Then I would pass the millionaire surtax anyways, just to help the deficit. I’ve long thought that an additional higher bracket (for incomes over $1.5 million or so) should be added.

I don’t really have a problem with it.

I had read a report that the Republicans were going to demand a equivalent cut in spending to offset the tax cut. If so, then there would be a lot of ways to work the budget to make it fair.

But my question is this is a payroll tax cut so did it cut the tax the employee pays, the company pays or both? If companies are getting any of the benefits of the tax cut and with personal taxes so far out of line with corporate tax, then I find it inherently unfair to require ANY individual to make up a tax cut to corporations.

If this happens anytime in the next five years, I may literally shit a brick.

Yes, and that is why extending the payroll tax reduction is not a “tax cut” unless extending the Bush tax cut is.

I think the best idea would simply be to add the cost to the deficit. But given that probably isn’t in the cards, I think an extra tax on the top tax brackets is the best way to fund it.

The talk of fairness is a little misleading. The point of the tax cut is to increase the money held by the lower and middle class to increase demand and help the economy. If you off-set it with a tax on the middle-class or spending cuts that effect the middle and lower classes, the whole exercise is pointless.

On the other hand, the money is going to the cohort most likely to spend it, which in turn will increase revenues, and the numbers don’t take that into account either.

The CBO usually takes both effects into account, so I imagine we can see what the numbers will be when they score the plan.

They want to means test benefits to millionaires, freeze federal employee salaries, and reduce the number of federal employees over time.
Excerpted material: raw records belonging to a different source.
-- ==== Sys2Proof/WellFormed.lean ====
section
/-! DEFINITION. Well-formedness. Each operand of an instruction is given with the bit field the opcode table gives it
(spec/opcode_table.json "fields"; 30_encoding.md R91, R92); it is well formed if its value fits that field. Instr's
operand types hold no other value (30_encoding.md R93: "All 16 values are legal, so no encoding names a missing
register"), so every term of Instr is well formed (Laws.Encoding.wellFormed); the check itself is over raw operands. A ROM
image is well formed if it fits above 512 (70_reset_and_hazards.md R332, R333). -/

namespace Sys2Proof

/-- A raw operand: its field's name and bits in the instruction word, and its value. -/
structure Operand where
  name  : String
  hi    : Nat
  lo    : Nat
  value : Nat
  deriving DecidableEq, Repr

/-- The value fits the field's bits, and the field lies in the 16-bit word. -/
def Operand.wellFormed (o : Operand) : Bool :=
  o.lo ≤ o.hi && o.hi < 16 && o.value < 2 ^ (o.hi + 1 - o.lo)

/-- Field X, op[11:8]. -/
def Operand.x (x : Reg) : Operand := ⟨"X", 11, 8, x.val⟩
/-- Field Y, op[7:4]. -/
def Operand.y (y : Reg) : Operand := ⟨"Y", 7, 4, y.val⟩
/-- Field KK, op[7:0]. -/
def Operand.kk (kk : Byte) : Operand := ⟨"KK", 7, 0, kk.toNat⟩
/-- Field NNN, op[11:0]. -/
def Operand.nnn (nnn : Addr12) : Operand := ⟨"NNN", 11, 0, nnn.toNat⟩
/-- Field N, op[3:0]. -/
def Operand.n (n : Fin 16) : Operand := ⟨"N", 3, 0, n.val⟩

/-- The operands of an instruction, with the fields of its row of the opcode table. -/
def Instr.operands : Instr → List Operand
  | .cls | .ret => []
  | .jp nnn | .call nnn | .ldI nnn | .jpV0 nnn => [.nnn nnn]
  | .seImm x kk | .sneImm x kk | .ldImm x kk | .addImm x kk | .rnd x kk => [.x x, .kk kk]
  | .seReg x y | .sneReg x y | .ldReg x y | .or x y | .and x y | .xor x y | .addReg x y | .sub x y | .subn x y =>
      [.x x, .y y]
  | .drw x y n => [.x x, .y y, .n n]
  | .shr x | .shl x | .skp x | .sknp x | .ldVDT x | .ldK x | .ldDT x | .ldST x | .addI x | .ldF x | .ldB x | .ldMI x
  | .ldVI x => [.x x]

/-- Every operand fits its field. -/
def Instr.wellFormed (i : Instr) : Bool := i.operands.all Operand.wellFormed

/-- A ROM of at most 3584 bytes, the host's duty (70_reset_and_hazards.md R333). -/
def romWellFormed (rom : List Byte) : Bool := rom.length ≤ 3584

end Sys2Proof
end

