-- ==== Sys2Proof/Machine/Flags.lean ====
section
/-! DEFINITION. The values VF, the only flag, takes (10_state.md R22, 42_alu.md). The polarities are the source's own and kept
as stated (93_implementation_defined.md K1, K2; log 24). -/

namespace Sys2Proof.Machine

/-- A flag as a byte, 1 or 0. -/
def flagByte (c : Bool) : Byte := if c then 1 else 0

/-- Carry: `a + b > 255` (42_alu.md R186, R191). -/
def carryFlag (a b : Byte) : Byte := flagByte (decide (255 < a.toNat + b.toNat))

/-- Borrow of `a - b`: 1 when `a < b` (42_alu.md R187, R189, R191). -/
def borrowFlag (a b : Byte) : Byte := flagByte (decide (a.toNat < b.toNat))

/-- The bit a right shift drops: `vx & 1` (42_alu.md R188). -/
def shrFlag (vx : Byte) : Byte := vx &&& 1

/-- The bit a left shift drops, not normalised: `vx & 0x80` (42_alu.md R190). -/
def shlFlag (vx : Byte) : Byte := vx &&& 0x80

/-- Collision (44_display.md R241). -/
def collisionFlag (hit : Bool) : Byte := flagByte hit

/-- `VF <- f`. -/
def State.writeVF (s : State) (f : Byte) : State := s.writeV VF f

end Sys2Proof.Machine
end

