-- ==== Sys2Proof/Machine/Operands.lean ====
section
/-! DEFINITION. Operand forms: immediates, addresses, the font digit, the key index, decimal digits (30_encoding.md R93, R94). -/

namespace Sys2Proof.Machine

/-- `zext_16(NNN)` (30_encoding.md R94). -/
def addrOperand (nnn : Addr12) : Word := nnn.setWidth 16

/-- `(NNN + v0) mod 65536`, not masked to 12 bits (41_control_flow.md R157, D6). -/
def jumpV0Target (nnn : Addr12) (v0 : Byte) : Word := BitVec.ofNat 16 (nnn.toNat + v0.toNat)

/-- `(i + vx) & 0xFFF` (43_index_and_memory.md R211): the only address that wraps. -/
def addIndex (i : Word) (vx : Byte) : Word := BitVec.ofNat 16 ((i.toNat + vx.toNat) &&& 0xFFF)

/-- FX29's digit, `vx & 0x0F` (43_index_and_memory.md R212). -/
def fontDigit (vx : Byte) : Nat := vx.toNat &&& 0x0F

/-- The address of glyph `digit`, `5 * digit` (43_index_and_memory.md R212). -/
def glyphAddr (digit : Nat) : Word := BitVec.ofNat 16 (glyphSize * digit)

/-- The decimal digits of FX33, hundreds first (43_index_and_memory.md R213). -/
def bcdDigits (vx : Byte) : List Byte :=
  [BitVec.ofNat 8 (vx.toNat / 100), BitVec.ofNat 8 (vx.toNat / 10 % 10), BitVec.ofNat 8 (vx.toNat % 10)]

/-- The key V[X] names, or KeyIndexOutOfRange above 15 (45_input_timers_random.md R261, D12; log 16). -/
def keyIndex (vx : Byte) : Except Fault Reg :=
  if h : vx.toNat < 16 then .ok ⟨vx.toNat, h⟩ else .error (.keyIndexOutOfRange vx)

/-- A skip on a key: `c` of the key V[X] names decides (45_input_timers_random.md R261, R262). -/
def skipOnKey (s : State) (vx : Byte) (c : Bool → Bool) : Except Fault State :=
  match keyIndex vx with
  | .error f => .error f
  | .ok k => .ok (s.skipIf (c (s.key k)))

/-- What WAIT_KEY_VX writes to V[X] when key `k` is the least one pressed (45_input_timers_random.md R264, D13; log 7). -/
def State.writeWaitKey (s : State) (x k : Reg) : State :=
  match s.config.waitKeyVx with
  | .unchanged => s
  | .lowestPressed => s.writeV x (BitVec.ofNat 8 k.val)
  | .draw => s.writeV x (Config.freeWaitKey s.draws)

end Sys2Proof.Machine
end

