-- ==== Sys2Proof/Machine/IndexMemory.lean ====
section
/-! DEFINITION. The index register, stores and loads (43_index_and_memory.md). FX55 and FX65 leave I unchanged (D15, log 17). -/

namespace Sys2Proof.Machine

/-- LD I, addr (R210). -/
def execLdI (nnn : Addr12) (s : State) : Host.Outcome State Fault Refusal := .next { s with I := addrOperand nnn }.advance

/-- ADD I, Vx (R211): masked to 12 bits, no flag. -/
def execAddI (x : Reg) (s : State) : Host.Outcome State Fault Refusal :=
  .next { s with I := addIndex s.I (s.readV x) }.advance

/-- LD F, Vx (R212): a digit of 9 or more raises UnknownOpcode with the word of this cycle. -/
def execLdF (x : Reg) (s : State) : Host.Outcome State Fault Refusal :=
  if fontDigitLimit ≤ fontDigit (s.readV x) then raise (.unknownOpcode s.op)
  else .next { s with I := glyphAddr (fontDigit (s.readV x)) }.advance

/-- LD B, Vx (R213): the three decimal digits at I, I+1, I+2. -/
def execLdB (x : Reg) (s : State) : Host.Outcome State Fault Refusal :=
  commit ((storeBlock s s.I.toNat (bcdDigits (s.readV x))).map State.advance)

/-- LD [I], Vx (R214): V0..VX at I..I+X. -/
def execLdMI (x : Reg) (s : State) : Host.Outcome State Fault Refusal :=
  commit ((storeBlock s s.I.toNat (s.firstVs x)).map State.advance)

/-- LD Vx, [I] (R215): V0..VX from I..I+X. -/
def execLdVI (x : Reg) (s : State) : Host.Outcome State Fault Refusal :=
  commit ((loadBlock s s.I.toNat (x.val + 1)).map fun bs => (s.writeVs 0 bs).advance)

end Sys2Proof.Machine
end

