/-- R212: digits 0 to 8 only. -/
def Obligations.LdFPointsAtGlyph : Prop :=
  ∀ (s : State) (x : Reg),
    ((s.readV x).toNat % 16 < 9 → ∃ t, exec (.ldF x) s = .next t ∧ t.I.toNat = 5 * ((s.readV x).toNat % 16) ∧
      t.pc = s.pc + 2 ∧ FrameBut [.index, .pc] s t) ∧
    (9 ≤ (s.readV x).toNat % 16 → exec (.ldF x) s = .fault (.unknownOpcode s.op))

/-- The digits at I, I+1, I+2, and where it fails (43_index_and_memory.md section 2; the spec's own decisions: the
payload D28, log 15, FONT_STORE_FAULTS D17, log 8). -/
def Obligations.LdBStoresDecimalDigits : Prop :=
  ∀ (s : State) (x : Reg),
    (s.I.toNat + 2 ≤ 4095 → ¬ s.fontStoreBlocked → ∃ t, exec (.ldB x) s = .next t ∧
      (t.byteAt s.I.toNat).toNat = (s.readV x).toNat / 100 ∧
      (t.byteAt (s.I.toNat + 1)).toNat = (s.readV x).toNat / 10 % 10 ∧
      (t.byteAt (s.I.toNat + 2)).toNat = (s.readV x).toNat % 10 ∧
      (∀ a, a < s.I.toNat ∨ s.I.toNat + 2 < a → t.byteAt a = s.byteAt a) ∧ t.pc = s.pc + 2 ∧
      FrameBut [.memory, .pc] s t) ∧
    (4095 < s.I.toNat + 2 → exec (.ldB x) s = .fault (.addressOutOfRange 4096)) ∧
    (s.fontStoreBlocked → exec (.ldB x) s = .fault (.addressOutOfRange s.I.toNat))

/-- V0..VX at I..I+X, I unchanged, and where it fails (43_index_and_memory.md section 2; the spec's own decisions: the
payload D28, log 15, FONT_STORE_FAULTS D17, log 8, I unchanged D15, log 17). -/
def Obligations.LdMIStoresRegisters : Prop :=
  ∀ (s : State) (x : Reg),
    (s.I.toNat + x.val ≤ 4095 → ¬ s.fontStoreBlocked → ∃ t, exec (.ldMI x) s = .next t ∧
      (∀ k : Reg, k ≤ x → t.byteAt (s.I.toNat + k.val) = s.readV k) ∧
      (∀ a, a < s.I.toNat ∨ s.I.toNat + x.val < a → t.byteAt a = s.byteAt a) ∧ t.pc = s.pc + 2 ∧
      FrameBut [.memory, .pc] s t) ∧
    (4095 < s.I.toNat + x.val → exec (.ldMI x) s = .fault (.addressOutOfRange 4096)) ∧
    (s.fontStoreBlocked → exec (.ldMI x) s = .fault (.addressOutOfRange s.I.toNat))

/-- V0..VX from I..I+X, I unchanged, and where it fails (43_index_and_memory.md section 2; the spec's own decisions: the payload
D28, log 15, I unchanged D15, log 17). -/
def Obligations.LdVILoadsRegisters : Prop :=
  ∀ (s : State) (x : Reg),
    (s.I.toNat + x.val ≤ 4095 → ∃ t, exec (.ldVI x) s = .next t ∧
      (∀ k : Reg, k ≤ x → t.readV k = s.byteAt (s.I.toNat + k.val)) ∧
      (∀ k : Reg, x < k → t.readV k = s.readV k) ∧ t.pc = s.pc + 2 ∧ FrameBut [.registers, .pc] s t) ∧
    (4095 < s.I.toNat + x.val → exec (.ldVI x) s = .fault (.addressOutOfRange 4096))

/-- Register-dump, then any change to the registers, then register-load at the same I restores V0..VX (95_test_vectors.md S3). That
I is unchanged is the spec's own decision D15 (log 17). -/
def Obligations.DumpThenLoadRestoresRegisters : Prop :=
  ∀ (s t : State) (x : Reg) (V' : Vector Byte 16), exec (.ldMI x) s = .next t →
    ∃ u, exec (.ldVI x) { t with V := V' } = .next u ∧ (∀ k : Reg, k ≤ x → u.readV k = s.readV k) ∧ u.I = s.I

/-! ### Display -/

/-- R240. -/
def Obligations.ClsClearsEveryCell : Prop :=
  ∀ s : State, ∃ t, exec .cls s = .next t ∧ (∀ k : Fin 2048, fbRead t k = false) ∧ t.pc = s.pc + 2 ∧
    FrameBut [.framebuffer, .pc] s t

/-- Exactly the cells under set sprite bits are toggled, VF is 1 iff one of them was set, and where it fails (44_display.md; the
spec's own decisions: the coordinates before VF is reset D9, log 13, the index arithmetic D19, log 18, the payload D28, log 15). -/
def Obligations.DrwTogglesSpriteCells : Prop :=
  ∀ (s : State) (x y : Reg) (n : Fin 16),
    ((0 < n.val → s.I.toNat + n.val - 1 ≤ 4095) → ∃ t, exec (.drw x y n) s = .next t ∧
      (∀ k : Fin 2048,
        (s.spriteLit (s.readV x).toNat (s.readV y).toNat n.val k.val → fbRead t k = !fbRead s k) ∧
        (¬ s.spriteLit (s.readV x).toNat (s.readV y).toNat n.val k.val → fbRead t k = fbRead s k)) ∧
      ((∃ k : Fin 2048, s.spriteLit (s.readV x).toNat (s.readV y).toNat n.val k.val ∧ fbRead s k = true) →
        t.readV VF = 1) ∧
      ((∀ k : Fin 2048, s.spriteLit (s.readV x).toNat (s.readV y).toNat n.val k.val → fbRead s k = false) →
        t.readV VF = 0) ∧
      RegsBut [VF] s t ∧ t.pc = s.pc + 2 ∧ FrameBut [.framebuffer, .registers, .pc] s t) ∧
    (0 < n.val → 4095 < s.I.toNat + n.val - 1 → exec (.drw x y n) s = .fault (.addressOutOfRange 4096))

/-- Drawing a sprite twice at the same coordinates restores the framebuffer; the second draw collides iff the sprite lights a
cell that was off before the first. (On a clear framebuffer: iff the sprite has a set bit, as 95_test_vectors.md S5 has it.) The index arithmetic is the spec's own
decision D19 (log 18), and so is that the coordinates are the values before VF is reset, D9 (log 13). -/
def Obligations.DrawTwiceRestoresFramebuffer : Prop :=
  ∀ (s t : State) (x y : Reg) (n : Fin 16), exec (.drw x y n) s = .next t →
    ∃ u, exec (.drw x y n) { t with V := s.V } = .next u ∧ u.fb = s.fb ∧
      (u.readV VF = 1 ↔ ∃ k : Fin 2048,
        s.spriteLit (s.readV x).toNat (s.readV y).toNat n.val k.val ∧ fbRead s k = false)

/-! ### Random byte, keypad and timers -/

/-- The cycle's random byte masked (45_input_timers_random.md section 1). The byte is the one the host passes, where it passes one;
how inputs are held is the model's choice (log 10). -/
def Obligations.RndMasksRandomByte : Prop :=
  ∀ (s : State) (x : Reg) (kk : Byte),
    (∃ t, exec (.rnd x kk) s = .next t ∧ WritesOnly x (s.rand &&& kk) s t) ∧
    (∀ inp rest, s.inputs = inp :: rest → s.rand = inp.rand)

/-- The key V[X] names decides the skip (45_input_timers_random.md section 2). That an index above 15 fails is the spec's own
decision D12 (log 16), that `true` means pressed D26 (log 23); how the host's snapshot is held is the model's choice (log 10). -/
def Obligations.KeySkips : Prop :=
  ∀ (s : State) (x : Reg),
    (∀ k : Reg, (s.readV x).toNat = k.val →
      (∃ t, exec (.skp x) s = .next t ∧ SkipsIf (s.key k = true) s t) ∧
      (∃ t, exec (.sknp x) s = .next t ∧ SkipsIf (s.key k = false) s t)) ∧
    (15 < (s.readV x).toNat →
      exec (.skp x) s = .fault (.keyIndexOutOfRange (s.readV x)) ∧
      exec (.sknp x) s = .fault (.keyIndexOutOfRange (s.readV x))) ∧
    (∀ inp rest, s.inputs = inp :: rest → ∀ k : Reg, s.key k = inp.keypad[k.val])

/-- R263. -/
def Obligations.LdVDTReadsDelayTimer : Prop :=
  ∀ (s : State) (x : Reg), ∃ t, exec (.ldVDT x) s = .next t ∧ WritesOnly x s.DT s t

/-- No advance while no key is pressed; else an advance (45_input_timers_random.md section 3). What V[X] gets is the spec's own
parameter WAIT_KEY_VX (D13), that `true` means pressed its decision D26 (log 23); the draw is a free byte of the model (log 7). -/
def Obligations.LdKWaitsForKey : Prop :=
  ∀ (s : State) (x : Reg),
    ((∀ k, s.key k = false) → ∃ t, exec (.ldK x) s = .next t ∧ FrameBut [] s t) ∧
    (∀ k, s.key k = true → (∀ j, j < k → s.key j = false) → ∃ t, exec (.ldK x) s = .next t ∧ t.pc = s.pc + 2 ∧
      (s.config.waitKeyVx = .unchanged → t.readV x = s.readV x) ∧
      (s.config.waitKeyVx = .lowestPressed → (t.readV x).toNat = k.val) ∧
      (s.config.waitKeyVx = .draw → t.readV x = Config.freeWaitKey s.draws) ∧
      RegsBut [x] s t ∧ FrameBut [.registers, .pc] s t)

/-- R265, R266: the instruction sets the timer, and the cycle's timer step then lowers it by 1 if it is not 0. -/
def Obligations.TimersAreSet : Prop :=
  ∀ (s : State) (x : Reg),
    (∃ t, exec (.ldDT x) s = .next t ∧ t.DT = s.readV x ∧ t.endCycle.DT.toNat = (s.readV x).toNat - 1 ∧ t.pc = s.pc + 2 ∧
      FrameBut [.delayTimer, .pc] s t) ∧
    (∃ t, exec (.ldST x) s = .next t ∧ t.ST = s.readV x ∧ t.endCycle.ST.toNat = (s.readV x).toNat - 1 ∧ t.pc = s.pc + 2 ∧
      FrameBut [.soundTimer, .pc] s t)

/-- A whole cycle of FX15, FX18 or FX07: the timer set to V[X] ends one lower unless it is 0, and FX07 reads DT before the
decrement (70_reset_and_hazards.md section 2, where the spec marks it derived). -/
def Obligations.TimerCyclesDecrementAfterExecute : Prop :=
  ∀ (s : State) (x : Reg),
    (s.fetches (.ldDT x) → ∃ t, step s = .next t ∧ t.DT.toNat = (s.readV x).toNat - 1 ∧ t.ST.toNat = s.ST.toNat - 1) ∧
    (s.fetches (.ldST x) → ∃ t, step s = .next t ∧ t.ST.toNat = (s.readV x).toNat - 1 ∧ t.DT.toNat = s.DT.toNat - 1) ∧
    (s.fetches (.ldVDT x) → ∃ t, step s = .next t ∧ t.readV x = s.DT ∧ t.DT.toNat = s.DT.toNat - 1)

/-- A cycle of FX0A with no key pressed: pc and the registers stay, both timers fall (70_reset_and_hazards.md section 2).
That op holds the word after the cycle is the model's choice (log 21), that `true` means pressed the spec's decision D26 (log 23). -/
def Obligations.WaitingCycleStillTicks : Prop :=
  ∀ (s : State) (x : Reg), s.fetches (.ldK x) → (∀ k, s.key k = false) →
    ∃ t, step s = .next t ∧ t.DT.toNat = s.DT.toNat - 1 ∧ t.ST.toNat = s.ST.toNat - 1 ∧ t.op = s.wordAtPc ∧
      FrameBut [.delayTimer, .soundTimer, .trace, .opcode, .inputs, .draws] s t
end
Yes, for each year of the tax cut, $750,000 would be collected over ten years from those high-income taxpayers. You specifically said that it would be offset by raising taxes by $750,000 annually from each high-income taxpayer, and that is NOT what anyone is proposing. Nobody is saying that the payroll tax cut should be made permanent.

Let me put this delicately: one cannot fund government using the same principles that people use to run their household affairs. But since you raised this issue, I am curious: when you bought a house, did you determine how much you could afford based on the total cost of the house, or what you could afford monthly to pay the mortgage?